Provides integration with llama.cpp servers running in OpenAI-compatible mode, with support for advanced llama.cpp-specific features.

class LlamaCppModel(Model)

Defined in: src/strands/models/llamacpp.py:41

llama.cpp model provider implementation.

Connects to a llama.cpp server running in OpenAI-compatible mode with support for advanced llama.cpp-specific features like grammar constraints, Mirostat sampling, native JSON schema validation, and native multimodal support for audio and image content.

The llama.cpp server must be started with the OpenAI-compatible API enabled: llama-server -m model.gguf —host 0.0.0.0 —port 8080

Example:

Basic usage:

model = LlamaCppModel(base_url=“http://localhost:8080”) model.update_config(params={“temperature”: 0.7, “top_k”: 40})

Grammar constraints via params:

model.update_config(params={ … “grammar”: ''' … root ::= answer … answer ::= “yes” | “no” … ''' … })

Advanced sampling:

model.update_config(params={ … “mirostat”: 2, … “mirostat_lr”: 0.1, … “tfs_z”: 0.95, … “repeat_penalty”: 1.1 … })

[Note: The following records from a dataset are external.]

-- ==== Sys2Proof/Syntax.lean ====
section
/-! DEFINITION. The commands of the device: one constructor for each row of spec/opcode_table.json, with the operands that the world outside the
block, or the access that causes the command, supplies. -/

namespace Sys2Proof

/-- Bytes, the first one first. -/
abbrev Bytes := List Byte

/-- Where a line of the interpreter comes from: the host path (0 UART, 1 slave port, 2 ring), its tag in machine form, and the ring member that sent it
[11 R203-R205, R225]. -/
structure Via where
  path : Fin 3
  tag : Option (BitVec 16)
  member : BitVec 4
  deriving DecidableEq, Repr
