-- ==== Sys2Proof/Machine/RowsLedger.lean ====
section
/-! DEFINITION. The meanings of the commands of the configuration ledger [22]. -/

namespace Sys2Proof.Machine

/-- `LEDGER_COMMIT_STEP` [22 R435]. -/
def execLedgerCommitStep (good : Bool) (back : Bytes) (s : State) : Answer := onDev (ledgerCommitStep good (Bytes.nats back)) s

end Sys2Proof.Machine
end

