-- ==== Sys2Proof/Machine/RowsReckoner.lean ====
section
/-! DEFINITION. The meanings of the commands of budgets and disturbance [19]. -/

namespace Sys2Proof.Machine

/-- `CHARGE_WINDOW_ROLL` [19 R363]. -/
def execChargeWindowRoll (s : State) : Answer := onDev windowRoll s

/-- `THERMAL_UPDATE` [19 R366]. -/
def execThermalUpdate (s : State) : Answer := onDev thermalUpdate s

/-- `ADC_SAMPLE` [19 R369]. -/
def execAdcSample (i : Fin 8) (code : BitVec 10) (s : State) : Answer := onDev (adcSample i code.toNat) s

/-- `SAG_TRIP` [19 R371]. -/
def execSagTrip (b : Fin 6) (s : State) : Answer := onDev (sagTrip b) s

/-- `SAG_CLEAR` [19 R371]. -/
def execSagClear (b : Fin 6) (s : State) : Answer := onDev (sagClear b) s

/-- `COMPENSATION_FAIL` [19 R375]. -/
def execCompensationFail (b : Fin 6) (s : State) : Answer := onDev (compensationFail b) s

/-- `BD_BCNT_CLEAR` [19 R371]. -/
def execBdBcntClear (b : Fin 6) (s : State) : Answer := onDev (bdBcntClear b) s

/-- `BD_ASKIP_CLEAR` [19 R368]. -/
def execBdAskipClear (s : State) : Answer := onDev bdAskipClear s

end Sys2Proof.Machine
end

Multimodal usage (requires multimodal model like Qwen2.5-Omni):

audio_content = [{ … “audio”: {“source”: {“bytes”: audio_bytes}, “format”: “wav”}, … “text”: “What do you hear in this audio?” … }] response = agent(audio_content)

image_content = [{ … “image”: {“source”: {“bytes”: image_bytes}, “format”: “png”}, … “text”: “Describe this image” … }] response = agent(image_content)

class LlamaCppConfig(TypedDict)

Defined in: src/strands/models/llamacpp.py:89

Configuration options for llama.cpp models.

Attributes:

  • model_id - Model identifier for the loaded model in llama.cpp server. Default is “default” as llama.cpp typically loads a single model.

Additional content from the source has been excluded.